As the lease was made in New York of an apartment there located, the case must be determined by the law of that State. Chillingworth v. Eastern Tinware Co., 66 Conn. 306, 317, 33 Atl. 1009; McLoughlin v. Shaw, 95 Conn. 102, 106, 111 Atl. 62. The defense was that there had been a constructive eviction of the defendant by reason of the failure of the plaintiff to furnish proper elevator service, water and heat, and to keep the premises in proper condition for occupancy. In so far as the period before January 9th, 1929, is concerned, the sufficient answer to this claim is that the defendant could not continue in occupancy of the premises and when sued for the rent for that period defend upon the ground of a constructive eviction. Boreel v. Lawton, 90 N. Y. 293, 297; New York v. Pike Realty Corporation, 247 N. Y. 245, 247, 160 N. E. 359. But that aside, the trial court has found that the plaintiff performed its obligations under the lease and that there were no such defects in management as the defendant claimed. The defendant attacks these findings, but we cannot say that they might not have been reasonably reached. The burden to prove the defense was upon defendant. While there was testimony in support of it by her and two witnesses she offered, she herself admitted that, had it not been for the dispossess notice, she would have continued in occupancy of the premises; and the fact that she vacated them on the day fixed in that notice for her appearance in court furnished a basis for a strong inference that her conduct in so doing was not due to any untenantable condition of the premises but was, as the trial court found, the result of the notice. Having been dispossessed by the plaintiff for nonpayment of rent, she continued liable for any rental which had become due and this would include that payable in advance on January 1st. McCready v. Lindenborn, 172 N. Y. 400, 406, 65 N. E. 208.

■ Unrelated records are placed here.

/-- Leave asked for and released by programs, and spare swaps they order. POWER_REQ, which gives back leave the program still holds, joins the flow of its partition and waits; its release gives the charge back, or is refused without one. SPARE_SWAP of a unit with no job retires it at once, of a lane starts the lane's swap, of a management core or a package takes it out of service; one that names no live part, no spare or a number out of range is refused with its code and changes nothing else. -/
def Obligations.PowerLeave : Prop :=
  (∀ (s : State) (cs : Nat) (d : List W64), Presents s cs 0x91 d → bit (wd d 0) 16 = false → stampPast s (stampKey okPower cs) (ctl s cs) = false → reservedSet d [fmask 0 17, 0, 0, 0] = false → 1 ≤ df d 0 0 16 → df d 0 0 16 ≤ 60000 → (ctl s cs).leave = false → Answers (.powerReq cs) s fun t => (ctl t cs).wait = .leave ∧ (ctl t cs).pc = (ctl s cs).pc ∧ (flow t (ctl s cs).part).queue = (flow s (ctl s cs).part).queue ++ [{ who := .prog cs, charge := df d 0 0 16, since := s.now }] ∧ ∀ p, p ≠ (ctl s cs).part → flow t p = flow s p ∧ t = setCtl (askLeave s (ctl s cs).part (.prog cs) (df d 0 0 16)) cs { ctl s cs with wait := .leave }) ∧
  (∀ (s : State) (cs : Nat) (d : List W64), Presents s cs 0x91 d → bit (wd d 0) 16 = false → stampPast s (stampKey okPower cs) (ctl s cs) = false → reservedSet d [fmask 0 17, 0, 0, 0] = false → 1 ≤ df d 0 0 16 → df d 0 0 16 ≤ 60000 → Answers (.powerReq cs) s fun t => (ctl t cs).wait = .leave ∧ t = setCtl (askLeave (dropProgLeave s cs) (ctl (dropProgLeave s cs) cs).part (.prog cs) (df d 0 0 16)) cs { ctl (askLeave (dropProgLeave s cs) (ctl (dropProgLeave s cs) cs).part (.prog cs) (df d 0 0 16)) cs with wait := .leave }) ∧
  (∀ (s : State) (cs : Nat) (d : List W64), Presents s cs 0x91 d → stampPast s (stampKey okPower cs) (ctl s cs) = false → bit (wd d 0) 16 = false → reservedSet d [fmask 0 17, 0, 0, 0] = true → Answers (.powerReq cs) s fun t => Completed s t cs 9 ∧ t = ctlComplete s cs 9 none none 64) ∧
  (∀ (s : State) (cs : Nat) (d : List W64), Presents s cs 0x91 d → bit (wd d 0) 16 = false → stampPast s (stampKey okPower cs) (ctl s cs) = false → reservedSet d [fmask 0 17, 0, 0, 0] = false → 60000 < df d 0 0 16 ∨ df d 0 0 16 = 0 → Answers (.powerReq cs) s fun t => Completed s t cs 4 ∧ t = ctlComplete s cs 4 none none 64) ∧
  (∀ (s : State) (cs : Nat) (d : List W64), Presents s cs 0x91 d → bit (wd d 0) 16 = true → stampPast s (stampKey okPower cs) (ctl s cs) = false → reservedSet d [fmask 0 17, 0, 0, 0] = false → (ctl s cs).leave = true → Answers (.powerReqRelease cs) s fun t => Completed s t cs 0 ∧ (ctl t cs).leave = false ∧ (flow t (ctl s cs).part).held = (flow s (ctl s cs).part).held - (ctl s cs).leaveW ∧ ∀ p, p ≠ (ctl s cs).part → flow t p = flow s p ∧ t = ctlComplete (dropProgLeave s cs) cs 0 none none 64) ∧
  (∀ (s : State) (cs : Nat) (d : List W64), Presents s cs 0x91 d → bit (wd d 0) 16 = true → stampPast s (stampKey okPower cs) (ctl s cs) = false → reservedSet d [fmask 0 17, 0, 0, 0] = false → (ctl s cs).leave = false → Answers (.powerReqRelease cs) s fun t => Completed s t cs 0x0D04 ∧ t = ctlComplete s cs 0x0D04 none none 64) ∧
  (∀ (s : State) (cs : Nat) (d : List W64) (q : Nat), Presents s cs 0x92 d → stampPast s (stampKey okSwap (swapObj d)) (ctl s cs) = false → swapReason s (ctl s cs) d = 0 → df d 0 0 3 = 0 → holdsJob s (df d 0 4 3) (df d 0 16 16) = false → spareFor s (df d 0 4 3) (df d 0 16 16) = some q → Answers (.spareSwap cs) s fun t => Completed s t cs 0 ∧ (unitAt t (df d 0 4 3) (df d 0 16 16)).state = 4 ∧ (unitAt t (df d 0 4 3) q) = { unitAt s (df d 0 4 3) q with state := 0, logical := (unitAt s (df d 0 4 3) (df d 0 16 16)).logical, part := (unitAt s (df d 0 4 3) (df d 0 16 16)).part } ∧ (health t (df d 0 4 3) (df d 0 16 16)).retired = true ∧ tget 0 t.ph.ctr 7 = satInc (tget 0 s.ph.ctr 7) 1 ∧ t = ctlComplete (swapNow (unpend s (swapKey d)) (df d 0 4 3) (df d 0 16 16)) cs 0 none (some (stampKey okSwap (swapObj d))) 64) ∧
  (∀ (s : State) (cs : Nat) (d : List W64), Presents s cs 0x92 d → stampPast s (stampKey okSwap (swapObj d)) (ctl s cs) = false → swapReason s (ctl s cs) d = 0 → df d 0 0 3 = 0 → holdsJob s (df d 0 4 3) (df d 0 16 16) = true → Answers (.spareSwap cs) s fun t => (health t (df d 0 4 3) (df d 0 16 16)).swapDue = true ∧ (ctl t cs).wait = .spareUnit (df d 0 4 3) (df d 0 16 16) ∧ t = setCtl (swapUnit (unpend s (swapKey d)) (df d 0 4 3) (df d 0 16 16)) cs { ctl (swapUnit (unpend s (swapKey d)) (df d 0 4 3) (df d 0 16 16)) cs with wait := .spareUnit (df d 0 4 3) (df d 0 16 16) }) ∧
  (∀ (s : State) (cs : Nat) (d : List W64), Presents s cs 0x92 d → stampPast s (stampKey okSwap (swapObj d)) (ctl s cs) = false → swapReason s (ctl s cs) d = 0 → df d 0 0 3 = 1 → holdsJob s 0 (df d 0 16 16) = true → Answers (.spareSwap cs) s fun t => (ctl t cs).wait = .spareUnit 0 (df d 0 16 16) ∧ t = setCtl (swapUnit (unpend s (swapKey d)) 0 (df d 0 16 16)) cs { ctl (swapUnit (unpend s (swapKey d)) 0 (df d 0 16 16)) cs with wait := .spareUnit 0 (df d 0 16 16) }) ∧
  (∀ (s : State) (cs : Nat) (d : List W64), Presents s cs 0x92 d → stampPast s (stampKey okSwap (swapObj d)) (ctl s cs) = false → swapReason s (ctl s cs) d = 0 → df d 0 0 3 = 1 → holdsJob s 0 (df d 0 16 16) = false → Answers (.spareSwap cs) s fun t => Completed s t cs 0 ∧ t = ctlComplete (swapNow (unpend s (swapKey d)) 0 (df d 0 16 16)) cs 0 none (some (stampKey okSwap (swapObj d))) 64) ∧
  (∀ (s : State) (cs : Nat) (d : List W64), Presents s cs 0x92 d → stampPast s (stampKey okSwap (swapObj d)) (ctl s cs) = false → swapReason s (ctl s cs) d = 0 → df d 0 0 3 = 4 → (ctl s (df d 0 16 16)).state ≠ 1 → Answers (.spareSwap cs) s fun t => t = ctlComplete (swapPart (unpend s (swapKey d)) (swapKey d)) cs 0 none (some (stampKey okSwap (swapObj d))) 64) ∧
  (∀ (s : State) (cs : Nat) (d : List W64), Presents s cs 0x92 d → stampPast s (stampKey okSwap (swapObj d)) (ctl s cs) = false → swapReason s (ctl s cs) d = 0 → df d 0 0 3 = 4 → (ctl s (df d 0 16 16)).state = 1 → Answers (.spareSwap cs) s fun t => (ctl t cs).wait = .spareUnit 9 (df d 0 16 16) ∧ t = setCtl (swapPart (unpend s (swapKey d)) (swapKey d)) cs { ctl (swapPart (unpend s (swapKey d)) (swapKey d)) cs with wait := .spareUnit 9 (df d 0 16 16) }) ∧
  (∀ (s : State) (cs : Nat) (d : List W64), Presents s cs 0x92 d → stampPast s (stampKey okSwap (swapObj d)) (ctl s cs) = false → swapReason s (ctl s cs) d = 0 → df d 0 0 3 = 3 → Answers (.spareSwap cs) s fun t => Completed s t cs 0 ∧ t.cc.mgmtFailed = 2 ^ df d 0 16 16 ∧ tget 0 t.ph.ctr 7 = satInc (tget 0 s.ph.ctr 7) 1 ∧ t = ctlComplete (swapPart (unpend s (swapKey d)) (swapKey d)) cs 0 none (some (stampKey okSwap (swapObj d))) 64) ∧
  (∀ (s : State) (cs : Nat) (d : List W64), Presents s cs 0x92 d → stampPast s (stampKey okSwap (swapObj d)) (ctl s cs) = false → swapReason s (ctl s cs) d = 0 → df d 0 0 3 = 5 → df d 0 16 16 < 8 → Answers (.spareSwap cs) s fun t => Completed s t cs 0 ∧ (nandPkg t (df d 0 16 16)).state = 1 ∧ t.lv.nandDegraded = s.lv.nandDegraded ||| 2 ^ (df d 0 16 16 % 4) ∧ t = ctlComplete (swapPart (unpend s (swapKey d)) (swapKey d)) cs 0 none (some (stampKey okSwap (swapObj d))) 64) ∧
  (∀ (s : State) (cs : Nat) (d : List W64), Presents s cs 0x92 d → stampPast s (stampKey okSwap (swapObj d)) (ctl s cs) = false → swapReason s (ctl s cs) d = 0 → df d 0 0 3 = 2 → Answers (.spareSwap cs) s fun t => (ctl t cs).wait = .spare (lane s (df d 0 16 16)).port ∧ (pair t (lanePair (df d 0 16 16))).swap = 1 ∧ (pair t (lanePair (df d 0 16 16))).lane = df d 0 16 16 ∧ (pair t (lanePair (df d 0 16 16))).reqCs = some cs ∧ (lane t (spareLane (lanePair (df d 0 16 16)))).state = 2 ∧ t = setCtl (startSwap { s with ph := { s.ph with laneWait := s.ph.laneWait.filter (· ≠ df d 0 16 16) } } (df d 0 16 16) (some cs)) cs { ctl (startSwap { s with ph := { s.ph with laneWait := s.ph.laneWait.filter (· ≠ df d 0 16 16) } } (df d 0 16 16) (some cs)) cs with wait := .spare (lane s (df d 0 16 16)).port }) ∧
  (∀ (s : State) (cs : Nat) (d : List W64), Presents s cs 0x92 d → stampPast s (stampKey okSwap (swapObj d)) (ctl s cs) = false → swapReason s (ctl s cs) d ≠ 0 → Answers (.spareSwap cs) s fun t => Completed s t cs (swapReason s (ctl s cs) d) ∧ t = ctlComplete s cs (swapReason s (ctl s cs) d) none none 64)
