-- ==== Sys2Proof/Laws/State.lean ====
section
/-! SUPPORT. What each named update of the state leaves unchanged, one lemma per update and field of `State`, and
what the reader of a table gives after its writer. -/

namespace Sys2Proof.Machine

/-! `bootStage` -/
@[simp] theorem bootStage_variant (s : State) (n : Nat) : (bootStage s n).variant = s.variant := rfl
@[simp] theorem bootStage_swNum (s : State) (n : Nat) : (bootStage s n).swNum = s.swNum := rfl
@[simp] theorem bootStage_now (s : State) (n : Nat) : (bootStage s n).now = s.now := rfl
@[simp] theorem bootStage_lv (s : State) (n : Nat) : (bootStage s n).lv = s.lv := rfl
@[simp] theorem bootStage_sa (s : State) (n : Nat) : (bootStage s n).sa = s.sa := rfl
@[simp] theorem bootStage_gv (s : State) (n : Nat) : (bootStage s n).gv = s.gv := rfl
@[simp] theorem bootStage_te (s : State) (n : Nat) : (bootStage s n).te = s.te := rfl
@[simp] theorem bootStage_sw (s : State) (n : Nat) : (bootStage s n).sw = s.sw := rfl
@[simp] theorem bootStage_pc (s : State) (n : Nat) : (bootStage s n).pc = s.pc := rfl
@[simp] theorem bootStage_tu (s : State) (n : Nat) : (bootStage s n).tu = s.tu := rfl
@[simp] theorem bootStage_tr (s : State) (n : Nat) : (bootStage s n).tr = s.tr := rfl
@[simp] theorem bootStage_ie (s : State) (n : Nat) : (bootStage s n).ie = s.ie := rfl
@[simp] theorem bootStage_ta (s : State) (n : Nat) : (bootStage s n).ta = s.ta := rfl
@[simp] theorem bootStage_ph (s : State) (n : Nat) : (bootStage s n).ph = s.ph := rfl
@[simp] theorem bootStage_hw (s : State) (n : Nat) : (bootStage s n).hw = s.hw := rfl
@[simp] theorem bootStage_vimg (s : State) (n : Nat) : (bootStage s n).vimg = s.vimg := rfl
@[simp] theorem bootStage_stamps (s : State) (n : Nat) : (bootStage s n).stamps = s.stamps := rfl
@[simp] theorem bootStage_resp (s : State) (n : Nat) : (bootStage s n).resp = s.resp := rfl
@[simp] theorem bootStage_msix (s : State) (n : Nat) : (bootStage s n).msix = s.msix := rfl
@[simp] theorem bootStage_freeCtr (s : State) (n : Nat) : (bootStage s n).freeCtr = s.freeCtr := rfl
@[simp] theorem bootStage_pending (s : State) (n : Nat) : (bootStage s n).pending = s.pending := rfl

/-! `bootLv` -/
@[simp] theorem bootLv_variant (s : State) (n : Nat) : (bootLv s n).variant = s.variant := rfl
@[simp] theorem bootLv_swNum (s : State) (n : Nat) : (bootLv s n).swNum = s.swNum := rfl
@[simp] theorem bootLv_now (s : State) (n : Nat) : (bootLv s n).now = s.now := rfl
@[simp] theorem bootLv_cc (s : State) (n : Nat) : (bootLv s n).cc = s.cc := rfl
@[simp] theorem bootLv_sa (s : State) (n : Nat) : (bootLv s n).sa = s.sa := rfl
@[simp] theorem bootLv_gv (s : State) (n : Nat) : (bootLv s n).gv = s.gv := rfl
@[simp] theorem bootLv_te (s : State) (n : Nat) : (bootLv s n).te = s.te := rfl
@[simp] theorem bootLv_sw (s : State) (n : Nat) : (bootLv s n).sw = s.sw := rfl
@[simp] theorem bootLv_pc (s : State) (n : Nat) : (bootLv s n).pc = s.pc := rfl
@[simp] theorem bootLv_tu (s : State) (n : Nat) : (bootLv s n).tu = s.tu := rfl
@[simp] theorem bootLv_tr (s : State) (n : Nat) : (bootLv s n).tr = s.tr := rfl
@[simp] theorem bootLv_ie (s : State) (n : Nat) : (bootLv s n).ie = s.ie := rfl
@[simp] theorem bootLv_ta (s : State) (n : Nat) : (bootLv s n).ta = s.ta := rfl
@[simp] theorem bootLv_ph (s : State) (n : Nat) : (bootLv s n).ph = s.ph := rfl
@[simp] theorem bootLv_hw (s : State) (n : Nat) : (bootLv s n).hw = s.hw := rfl
@[simp] theorem bootLv_vimg (s : State) (n : Nat) : (bootLv s n).vimg = s.vimg := rfl
@[simp] theorem bootLv_stamps (s : State) (n : Nat) : (bootLv s n).stamps = s.stamps := rfl
@[simp] theorem bootLv_resp (s : State) (n : Nat) : (bootLv s n).resp = s.resp := rfl
@[simp] theorem bootLv_msix (s : State) (n : Nat) : (bootLv s n).msix = s.msix := rfl
@[simp] theorem bootLv_freeCtr (s : State) (n : Nat) : (bootLv s n).freeCtr = s.freeCtr := rfl
@[simp] theorem bootLv_pending (s : State) (n : Nat) : (bootLv s n).pending = s.pending := rfl
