theorem test_frame_admitted : ∃ (s : State) (p i : Nat) (w : QFrame) (u : State), (working s = true) ∧ (p < 192) ∧ ((swPort s p).waiting[i]? = some w) ∧ (firstInReserve (swPort s p).waiting i w.f = true) ∧ (admitFrame s p { f := w.f } w.since = some u) ∧ answered (exec (.frameAdmit p i) s) (fun t => decide (t = leaveReserve u p i)) = true :=
  ⟨{ pool with pc := { pool.pc with ports := [(2, { state := 5, profile := 0, peerId := 3 })] }, sw := { pool.sw with ports := [(2, { waiting := [{ f := { op := 15, tc := 2, src := 0xF000 }, inPort := 2, cells := 1, since := 0 }] })] } }, 2, 0, { f := { op := 15, tc := 2, src := 0xF000 }, inPort := 2, cells := 1, since := 0 }, enqueue { pool with pc := { pool.pc with ports := [(2, { state := 5, profile := 0, peerId := 3 })] }, sw := { pool.sw with ports := [(2, { waiting := [{ f := { op := 15, tc := 2, src := 0xF000 }, inPort := 2, cells := 1, since := 0 }] })] } } 192 { op := 15, tc := 2, src := 0xF000 } 2 0, by decide +kernel⟩

theorem test_frame_admit_waits : ∃ (s : State) (p i : Nat) (w : QFrame), (working s = true) ∧ (p < 192) ∧ ((swPort s p).waiting[i]? = some w) ∧ (firstInReserve (swPort s p).waiting i w.f = false ∨ admitFrame s p { f := w.f } w.since = none) ∧ answered (exec (.frameAdmit p i) s) (fun t => decide (t = s)) = true :=
  ⟨(fun (x : State) => { x with sw := { x.sw with queues := [(192 * 64 + 2, { frames := [{ f := {}, cells := 786000 }] })] } }) { pool with pc := { pool.pc with ports := [(2, { state := 5, profile := 0, peerId := 3 })] }, sw := { pool.sw with ports := [(2, { waiting := [{ f := { op := 15, tc := 2, src := 0xF000 }, inPort := 2, cells := 1, since := 0 }] })] } }, 2, 0, { f := { op := 15, tc := 2, src := 0xF000 }, inPort := 2, cells := 1, since := 0 }, by decide +kernel⟩

theorem test_frame_admit_internal : ∃ (s : State) (i e q : Nat) (o : OutFrame), (working s = true) ∧ (s.te.out[i]? = some o) ∧ ((s.te.out.take i).any (fun x => decide (x.f.tc = o.f.tc)) = false) ∧ (o.f.op = 0x0F) ∧ (egressPort (egressOf { s with te := { s.te with out := s.te.out.eraseIdx i } } o) = some e) ∧ (queueOf s e o.f = q) ∧ (alphaOk s e q (frameCells o.f) false = true) ∧ (s.sw.mirrors = []) ∧ answered (exec (.frameAdmit 192 i) s) (fun t => decide ((queue t e q).frames = (queue s e q).frames ++ [{ f := o.f, inPort := 192, cells := frameCells o.f, since := s.now, ord := s.sw.nextOrd }] ∧ t.te.out = s.te.out.eraseIdx i ∧ t.sw.nextOrd = s.sw.nextOrd + 1 ∧ t = ingressSeen (enqueue (portOutDone { s with te := { s.te with out := s.te.out.eraseIdx i } } o.f) e (if o.via.isSome then o.f else stampRoute s o.f) 192 s.now) 192 o.f o.f false)) = true :=
  ⟨{ pool with te := { pool.te with out := [{ f := { op := 1, src := 7 } }, { f := { op := 15, tc := 2, src := 7 }, via := some 2 }] }, pc := { pool.pc with ports := [(2, { state := 5, profile := 1 })] } }, 1, 2, 2, { f := { op := 15, tc := 2, src := 7 }, via := some 2 }, by decide +kernel⟩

The lease contained the following provision: “In case of default on the part of the lessee in any of the covenants of this lease, or if the demised premises become vacant, the lessor may re-enter without notice, or by means of summary proceedings, or in any other method prescribed by law, and resume possession and relet the premises in his own name, for the account of the lessee without terminating this lease or in any manner affecting the obligations of the lessee to pay as damages the amount herein covenanted to be paid as rent.” Since the defendant does not question the plaintiff’s right to recover the rent due on February 1st and March 1st if she was dispossessed for breach of covenant, she no doubt concedes that this provision in the lease was within the New York decisions permitting a recovery as damages of rent falling due after her dispossession for breach of covenant, under similar provisions. Mann v. Munch Brewery, 225 N. Y. 189, 194, 121 N. E. 746; Forty-five East Fifty-seventh Street Co., Inc. v. Millar, 214 N. Y. App. Div. 189.

There is no error.

In this opinion the other judges concurred.